A lot of grass, sometimes very muddy, and often multi-lapped within sight of the school buildings, the views might not always be spectacular, and the routes not always the most interesting, but they are all attractive in their own 'educated' way.
And, perhaps because they are based at schools, these parkruns always seem to attract a young crowd - maybe that's just a figment of my imagination, but I usually feel my age when I roll up to one of these scholarly events.
Soham Village College was no exception, with plenty of enthusiastic junior athletes ready to show us old-stagers a clean pair of heels.
So here's that top seven.
1 Soham Village College (Cambs)
Last Saturday was only the eighth staging of this event, since its inception in late November.
True to form, record numbers turned up, just as they had done at most of my other recent parkrun visits (including Roding Valley, Cyclopark, Shorne Woods and Salcey Forest) - parkrun is going from strength-to-strength, and setting new records each week.
Many of the 207-strong field at Soham Village College were youngsters of school-age, an encouraging sight, and just as heartening were the 34 sampling their first-ever parkruns.
The course was indeed flat, with a mixture of grass (sports fields) and tarmac (weaving in and out of the school buildings), comprising three-and-a-small-bit laps.
Muddy in places, especially on the tight corners, and a bit blowy in parts, but a good 'learning curve' for all of us, even the oldest participant - 86-year-old George Ginn.
Soham Village College can traces its origins back to 1686 and the formation of Soham Free School, which later became Soham Grammar School and eventually merged with the community-based village college in 1972.

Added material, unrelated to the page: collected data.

-- ==== Sys2Proof/Decode.lean ====
section
/-! DEFINITION. The decoder (30_encoding.md rules R121 and R138 to R143), total on every word, and after it the
encoder written from the same figures. An instruction word is numbered as the spec numbers it: bit 15 or bit 31 is
its most significant bit. -/

namespace Sys2Proof

/-- Why a word decodes to no instruction; 30_encoding.md rule R143 makes each an illegal instruction. -/
inductive Reject
  | unassigned16   -- no row of the 16-bit map of rule R139
  | unassigned32   -- no row of the 32-bit maps of rules R138 and R140 to R142
  | reservedField  -- a field that the figure prints as zero is not zero (rule R143 b)
  | pushList       -- push16 or pop16 with LIST1 above 1000 (rule R143 c)
  | truncated      -- fewer bytes than the instruction has
  deriving DecidableEq, Repr

/-- The field of `w` of width `len` whose lowest bit is bit `lo`. -/
def bits (w lo len : Nat) : Nat := w / 2 ^ lo % 2 ^ len

/-- `i`, if the field `f`, printed as zero, is zero. -/
def needZero (f : Nat) (i : Instr) : Except Reject Instr :=
  if f = 0 then .ok i else .error .reservedField

/-- The bytes of an instruction: 2 or 4 (rule R120). -/
def Instr.size : Instr → Nat
  | .addu16 _ _ => 2
  | .addu16r _ _ _ => 2
  | .addu32 _ _ _ => 4
  | .addc16 _ _ => 2
  | .addc32 _ _ _ => 4
  | .addi16 _ _ => 2
  | .addi16r _ _ _ => 2
  | .addi32 _ _ _ => 4
  | .addi16sp _ _ => 2
  | .addi16spsp _ => 2
  | .subu16 _ _ => 2
  | .subu16r _ _ _ => 2
  | .subu32 _ _ _ => 4
  | .subc16 _ _ => 2
  | .subc32 _ _ _ => 4
  | .subi16 _ _ => 2
  | .subi16r _ _ _ => 2
  | .subi32 _ _ _ => 4
  | .subi16spsp _ => 2
  | .rsub32 _ _ _ => 4
  | .ixh32 _ _ _ => 4
  | .ixw32 _ _ _ => 4
  | .incf32 _ _ _ => 4
  | .inct32 _ _ _ => 4
  | .decf32 _ _ _ => 4
  | .dect32 _ _ _ => 4
  | .and16 _ _ => 2
  | .and32 _ _ _ => 4
  | .andi32 _ _ _ => 4
  | .andn16 _ _ => 2
  | .andn32 _ _ _ => 4
  | .andni32 _ _ _ => 4
  | .or16 _ _ => 2
  | .or32 _ _ _ => 4
  | .ori32 _ _ _ => 4
  | .xor16 _ _ => 2
  | .xor32 _ _ _ => 4
  | .xori32 _ _ _ => 4
  | .nor16 _ _ => 2
  | .nor32 _ _ _ => 4
  | .not16 _ => 2
  | .not32 _ _ => 4
  | .lsl16 _ _ => 2
  | .lsl32 _ _ _ => 4
  | .lsli16 _ _ _ => 2
  | .lsli32 _ _ _ => 4
  | .lslc32 _ _ _ => 4
  | .lsr16 _ _ => 2
  | .lsr32 _ _ _ => 4
  | .lsri16 _ _ _ => 2
  | .lsri32 _ _ _ => 4
  | .lsrc32 _ _ _ => 4
  | .asr16 _ _ => 2
  | .asr32 _ _ _ => 4
  | .asri16 _ _ _ => 2
  | .asri32 _ _ _ => 4
  | .asrc32 _ _ _ => 4
  | .rotl16 _ _ => 2
  | .rotl32 _ _ _ => 4
  | .rotli32 _ _ _ => 4
  | .xsr32 _ _ _ => 4
  | .cmphs16 _ _ => 2
  | .cmphsi16 _ _ => 2
  | .cmphsi32 _ _ => 4
  | .cmplt16 _ _ => 2
  | .cmplti16 _ _ => 2
  | .cmplti32 _ _ => 4
  | .cmpne16 _ _ => 2
  | .cmpnei16 _ _ => 2
  | .cmpnei32 _ _ => 4
  | .tst16 _ _ => 2
  | .tstnbz16 _ => 2
  | .mov16 _ _ => 2
  | .mov32 _ _ => 4
  | .movf32 _ _ => 4
  | .movt32 _ _ => 4
  | .movi16 _ _ => 2
  | .movi32 _ _ => 4
  | .movih32 _ _ => 4
  | .mvc32 _ => 4
  | .mvcv16 _ => 2
  | .lrw16 _ _ _ => 2
  | .lrw32 _ _ => 4
  | .grs32 _ _ => 4
  | .bclri16 _ _ => 2
  | .bclri32 _ _ _ => 4
  | .bseti16 _ _ => 2
  | .bseti32 _ _ _ => 4
  | .btsti16 _ _ => 2
  | .btsti32 _ _ => 4
  | .bgeni32 _ _ => 4
  | .bmaski32 _ _ => 4
  | .ff0 _ _ => 4
  | .ff1 _ _ => 4
  | .xtrb0 _ _ => 4
  | .xtrb1 _ _ => 4
  | .xtrb2 _ _ => 4
  | .xtrb3 _ _ => 4
  | .zextb16 _ _ => 2
  | .zexth16 _ _ => 2
  | .sextb16 _ _ => 2
  | .sexth16 _ _ => 2
  | .mult16 _ _ => 2
  | .mult32 _ _ _ => 4
  | .revb16 _ _ => 2
  | .revh16 _ _ => 2
  | .br16 _ => 2
  | .br32 _ => 4
  | .bt16 _ => 2
  | .bt32 _ => 4
  | .bf16 _ => 2
  | .jmp16 _ => 2
  | .bf32 _ => 4
  | .jmpix16 _ _ => 2
  | .jsr16 _ => 2
  | .bsr32 _ => 4
  | .rts16 => 2
  | .ld16b _ _ _ => 2
  | .ld32b _ _ _ => 4
  | .ld32bs _ _ _ => 4
  | .ld16h _ _ _ => 2
  | .ld32h _ _ _ => 4
  | .ld32hs _ _ _ => 4
  | .ld16w _ _ _ => 2
  | .ld16wsp _ _ => 2
  | .ld32w _ _ _ => 4
  | .st16b _ _ _ => 2
  | .st32b _ _ _ => 4
  | .st16h _ _ _ => 2
  | .st32h _ _ _ => 4
  | .st16w _ _ _ => 2
  | .st16wsp _ _ => 2
  | .st32w _ _ _ => 4
  | .ldm32 _ _ _ => 4
  | .ldq32 _ => 4
  | .stm32 _ _ _ => 4
  | .stq32 _ => 4
  | .push16 _ _ => 2
  | .pop16 _ _ => 2
  | .ipush16 => 2
  | .ipop16 => 2
  | .nie16 => 2
  | .nir16 => 2
  | .bpush16h _ => 2
  | .bpush16w _ => 2
  | .bpop16h _ => 2
  | .bpop16w _ => 2
  | .mfcr32 _ _ _ => 4
  | .mtcr32 _ _ _ => 4
  | .rte32 => 4
  | .stop32 => 4
  | .doze32 => 4
  | .sync32 => 4
  | .wait32 => 4
  | .trap32 _ => 4
  | .bmset32 => 4
  | .bmclr32 => 4
  | .bkpt16 => 2

/-- The core instruction that a pseudo-instruction stands for (rule R136); every other instruction is itself. -/
def Instr.core : Instr → Instr
  | .addu16 rz rx => .addu16 rz rx
  | .addu16r rz rx ry => .addu16r rz rx ry
  | .addu32 rz rx ry => .addu32 rz rx ry
  | .addc16 rz rx => .addc16 rz rx
  | .addc32 rz rx ry => .addc32 rz rx ry
  | .addi16 rz imm8 => .addi16 rz imm8
  | .addi16r rz rx imm3 => .addi16r rz rx imm3
  | .addi32 rz rx imm12 => .addi32 rz rx imm12
  | .addi16sp rz imm8 => .addi16sp rz imm8
  | .addi16spsp imm7 => .addi16spsp imm7
  | .subu16 rz rx => .subu16 rz rx
  | .subu16r rz rx ry => .subu16r rz rx ry
  | .subu32 rz rx ry => .subu32 rz rx ry
  | .subc16 rz rx => .subc16 rz rx
  | .subc32 rz rx ry => .subc32 rz rx ry
  | .subi16 rz imm8 => .subi16 rz imm8
  | .subi16r rz rx imm3 => .subi16r rz rx imm3
  | .subi32 rz rx imm12 => .subi32 rz rx imm12
  | .subi16spsp imm7 => .subi16spsp imm7
  | .rsub32 rz rx ry => .subu32 rz ry rx
  | .ixh32 rz rx ry => .ixh32 rz rx ry
  | .ixw32 rz rx ry => .ixw32 rz rx ry
  | .incf32 rz rx imm5 => .incf32 rz rx imm5
  | .inct32 rz rx imm5 => .inct32 rz rx imm5
  | .decf32 rz rx imm5 => .decf32 rz rx imm5
  | .dect32 rz rx imm5 => .dect32 rz rx imm5
  | .and16 rz rx => .and16 rz rx
  | .and32 rz rx ry => .and32 rz rx ry
  | .andi32 rz rx imm12 => .andi32 rz rx imm12
  | .andn16 rz rx => .andn16 rz rx
  | .andn32 rz rx ry => .andn32 rz rx ry
  | .andni32 rz rx imm12 => .andni32 rz rx imm12
  | .or16 rz rx => .or16 rz rx
  | .or32 rz rx ry => .or32 rz rx ry
  | .ori32 rz rx imm16 => .ori32 rz rx imm16
  | .xor16 rz rx => .xor16 rz rx
  | .xor32 rz rx ry => .xor32 rz rx ry
  | .xori32 rz rx imm12 => .xori32 rz rx imm12
  | .nor16 rz rx => .nor16 rz rx
  | .nor32 rz rx ry => .nor32 rz rx ry
  | .not16 rz => .nor16 rz rz
  | .not32 rz rx => .nor32 rz rx rx
  | .lsl16 rz rx => .lsl16 rz rx
  | .lsl32 rz rx ry => .lsl32 rz rx ry
  | .lsli16 rz rx imm5 => .lsli16 rz rx imm5
  | .lsli32 rz rx imm5 => .lsli32 rz rx imm5
  | .lslc32 rz rx imm5 => .lslc32 rz rx imm5
  | .lsr16 rz rx => .lsr16 rz rx
  | .lsr32 rz rx ry => .lsr32 rz rx ry
  | .lsri16 rz rx imm5 => .lsri16 rz rx imm5
  | .lsri32 rz rx imm5 => .lsri32 rz rx imm5
  | .lsrc32 rz rx imm5 => .lsrc32 rz rx imm5
  | .asr16 rz rx => .asr16 rz rx
  | .asr32 rz rx ry => .asr32 rz rx ry
  | .asri16 rz rx imm5 => .asri16 rz rx imm5
  | .asri32 rz rx imm5 => .asri32 rz rx imm5
  | .asrc32 rz rx imm5 => .asrc32 rz rx imm5
  | .rotl16 rz rx => .rotl16 rz rx
  | .rotl32 rz rx ry => .rotl32 rz rx ry
  | .rotli32 rz rx imm5 => .rotli32 rz rx imm5
  | .xsr32 rz rx imm5 => .xsr32 rz rx imm5
  | .cmphs16 rx ry => .cmphs16 rx ry
  | .cmphsi16 rx imm5 => .cmphsi16 rx imm5
  | .cmphsi32 rx imm16 => .cmphsi32 rx imm16
  | .cmplt16 rx ry => .cmplt16 rx ry
  | .cmplti16 rx imm5 => .cmplti16 rx imm5
  | .cmplti32 rx imm16 => .cmplti32 rx imm16
  | .cmpne16 rx ry => .cmpne16 rx ry
  | .cmpnei16 rx imm5 => .cmpnei16 rx imm5
  | .cmpnei32 rx imm16 => .cmpnei32 rx imm16
  | .tst16 rx ry => .tst16 rx ry
  | .tstnbz16 rx => .tstnbz16 rx
  | .mov16 rz rx => .mov16 rz rx
  | .mov32 rz rx => .lsli32 rz rx 0
  | .movf32 rz rx => .incf32 rz rx 0
  | .movt32 rz rx => .inct32 rz rx 0
  | .movi16 rz imm8 => .movi16 rz imm8
  | .movi32 rz imm16 => .movi32 rz imm16
  | .movih32 rz imm16 => .movih32 rz imm16
  | .mvc32 rz => .mvc32 rz
  | .mvcv16 rz => .mvcv16 rz
  | .lrw16 rz imm1 imm7 => .lrw16 rz imm1 imm7
  | .lrw32 rz off16 => .lrw32 rz off16
  | .grs32 rz off18 => .grs32 rz off18
  | .bclri16 rz imm5 => .bclri16 rz imm5
  | .bclri32 rz rx imm5 => .bclri32 rz rx imm5
  | .bseti16 rz imm5 => .bseti16 rz imm5
  | .bseti32 rz rx imm5 => .bseti32 rz rx imm5
  | .btsti16 rx imm5 => .btsti16 rx imm5
  | .btsti32 rx imm5 => .btsti32 rx imm5
  | .bgeni32 rz imm5 => if imm5 < 16 then .movi32 rz (2 ^ imm5) else .movih32 rz (2 ^ (imm5 - 16))
  | .bmaski32 rz imm5 => .bmaski32 rz imm5
  | .ff0 rz rx => .ff0 rz rx
  | .ff1 rz rx => .ff1 rz rx
  | .xtrb0 rz rx => .xtrb0 rz rx
  | .xtrb1 rz rx => .xtrb1 rz rx
  | .xtrb2 rz rx => .xtrb2 rz rx
  | .xtrb3 rz rx => .xtrb3 rz rx
  | .zextb16 rz rx => .zextb16 rz rx
  | .zexth16 rz rx => .zexth16 rz rx
  | .sextb16 rz rx => .sextb16 rz rx
  | .sexth16 rz rx => .sexth16 rz rx
  | .mult16 rz rx => .mult16 rz rx
  | .mult32 rz rx ry => .mult32 rz rx ry
  | .revb16 rz rx => .revb16 rz rx
  | .revh16 rz rx => .revh16 rz rx
  | .br16 off10 => .br16 off10
  | .br32 off16 => .br32 off16
  | .bt16 off10 => .bt16 off10
  | .bt32 off16 => .bt32 off16
  | .bf16 off10 => .bf16 off10
  | .jmp16 rx => .jmp16 rx
  | .bf32 off16 => .bf32 off16
  | .jmpix16 rx imm2 => .jmpix16 rx imm2
  | .jsr16 rx => .jsr16 rx
  | .bsr32 off26 => .bsr32 off26
  | .rts16 => .jmp16 15
  | .ld16b rz rx off5 => .ld16b rz rx off5
  | .ld32b rz rx off12 => .ld32b rz rx off12
  | .ld32bs rz rx off12 => .ld32bs rz rx off12
  | .ld16h rz rx off5 => .ld16h rz rx off5
  | .ld32h rz rx off12 => .ld32h rz rx off12
  | .ld32hs rz rx off12 => .ld32hs rz rx off12
  | .ld16w rz rx imm5 => .ld16w rz rx imm5
  | .ld16wsp rz imm8 => .ld16wsp rz imm8
  | .ld32w rz rx off12 => .ld32w rz rx off12
  | .st16b rz rx imm5 => .st16b rz rx imm5
  | .st32b rz rx off12 => .st32b rz rx off12
  | .st16h rz rx imm5 => .st16h rz rx imm5
  | .st32h rz rx off12 => .st32h rz rx off12
  | .st16w rz rx imm5 => .st16w rz rx imm5
  | .st16wsp rz imm8 => .st16wsp rz imm8
  | .st32w rz rx off12 => .st32w rz rx off12
  | .ldm32 ry rx imm5 => .ldm32 ry rx imm5
  | .ldq32 rx => .ldm32 4 rx 3
  | .stm32 ry rx imm5 => .stm32 ry rx imm5
  | .stq32 rx => .stm32 4 rx 3
  | .push16 r15 list1 => .push16 r15 list1
  | .pop16 r15 list1 => .pop16 r15 list1
  | .ipush16 => .ipush16
  | .ipop16 => .ipop16
  | .nie16 => .nie16
  | .nir16 => .nir16
  | .bpush16h rz => .bpush16h rz
  | .bpush16w rz => .bpush16w rz
  | .bpop16h rz => .bpop16h rz
  | .bpop16w rz => .bpop16w rz
  | .mfcr32 rz crx sel => .mfcr32 rz crx sel
  | .mtcr32 rx crz sel => .mtcr32 rx crz sel
  | .rte32 => .rte32
  | .stop32 => .stop32
  | .doze32 => .doze32
  | .sync32 => .sync32
  | .wait32 => .wait32
  | .trap32 n => .trap32 n
  | .bmset32 => .bmset32
  | .bmclr32 => .bmclr32
  | .bkpt16 => .bkpt16

/-- Bits 15:13 and 11:10 all zero: lrw16, or bkpt16 for the all-zero word (rule R131). -/
def decodeLrw (w : Nat) : Except Reject Instr :=
  if w = 0 then .ok .bkpt16 else .ok (.lrw16 (bits w 5 3) (bits w 12 1) (bits w 8 2 * 32 + bits w 0 5))

/-- push16 and pop16: LIST1 counts at most eight registers (rule R143 c). -/
def decodeList (w : Nat) (i : Instr) : Except Reject Instr :=
  if bits w 0 4 ≤ 8 then .ok i else .error .pushList

/-- bpush16 and bpop16: bits 1:0 give the size (rule R130). -/
def decodeBct (w : Nat) (half word : Instr) : Except Reject Instr :=
  if bits w 0 2 = 0 then .ok half else if bits w 0 2 = 2 then .ok word else .error .unassigned16

/-- The stack group, bits 15:10 = 000101 (rule R130). -/
def decodeStack (w : Nat) : Except Reject Instr :=
  if bits w 5 3 = 0 then .ok (.addi16spsp (bits w 8 2 * 32 + bits w 0 5))
  else if bits w 5 3 = 1 then .ok (.subi16spsp (bits w 8 2 * 32 + bits w 0 5))
  else if bits w 8 2 ≠ 0 then .error .unassigned16
  else if bits w 5 3 = 3 then
    (if bits w 0 5 = 0 then .ok .nie16 else if bits w 0 5 = 1 then .ok .nir16
     else if bits w 0 5 = 2 then .ok .ipush16 else if bits w 0 5 = 3 then .ok .ipop16
     else .error .unassigned16)
  else if bits w 5 3 = 4 then decodeList w (.pop16 (bits w 4 1) (bits w 0 4))
  else if bits w 5 3 = 5 then decodeBct w (.bpop16h (bits w 2 3)) (.bpop16w (bits w 2 3))
  else if bits w 5 3 = 6 then decodeList w (.push16 (bits w 4 1) (bits w 0 4))
  else if bits w 5 3 = 7 then decodeBct w (.bpush16h (bits w 2 3)) (.bpush16w (bits w 2 3))
  else .error .unassigned16

/-- Bits 15:11 = 00111, by bits 7:5 (rule R128). -/
def decodeRI5 (w : Nat) : Except Reject Instr :=
  if bits w 5 3 = 0 then .ok (.cmphsi16 (bits w 8 3) (bits w 0 5))
  else if bits w 5 3 = 1 then .ok (.cmplti16 (bits w 8 3) (bits w 0 5))
  else if bits w 5 3 = 2 then .ok (.cmpnei16 (bits w 8 3) (bits w 0 5))
  else if bits w 5 3 = 4 then .ok (.bclri16 (bits w 8 3) (bits w 0 5))
  else if bits w 5 3 = 5 then .ok (.bseti16 (bits w 8 3) (bits w 0 5))
  else if bits w 5 3 = 6 then .ok (.btsti16 (bits w 8 3) (bits w 0 5))
  else if bits w 5 3 = 7 then needZero (bits w 2 3) (.jmpix16 (bits w 8 3) (bits w 0 2))
  else .error .unassigned16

On a personal note, I learnt that I need to run a few more miles in training - and you are never too old to learn!
2 Thomas Mills (Suffolk)
I attended the inaugural event, last June, a slick two-lapper based at Thomas Mills High School on the edge of Framlingham.
It's a good test because, in addition to the usual loop around school playing fields, the course also incorporates a circuit (often a muddy trudge) around farmland. The uneven terrain around the edge of the field ensures you keep your eyes firmly fixed on the ground ahead of you.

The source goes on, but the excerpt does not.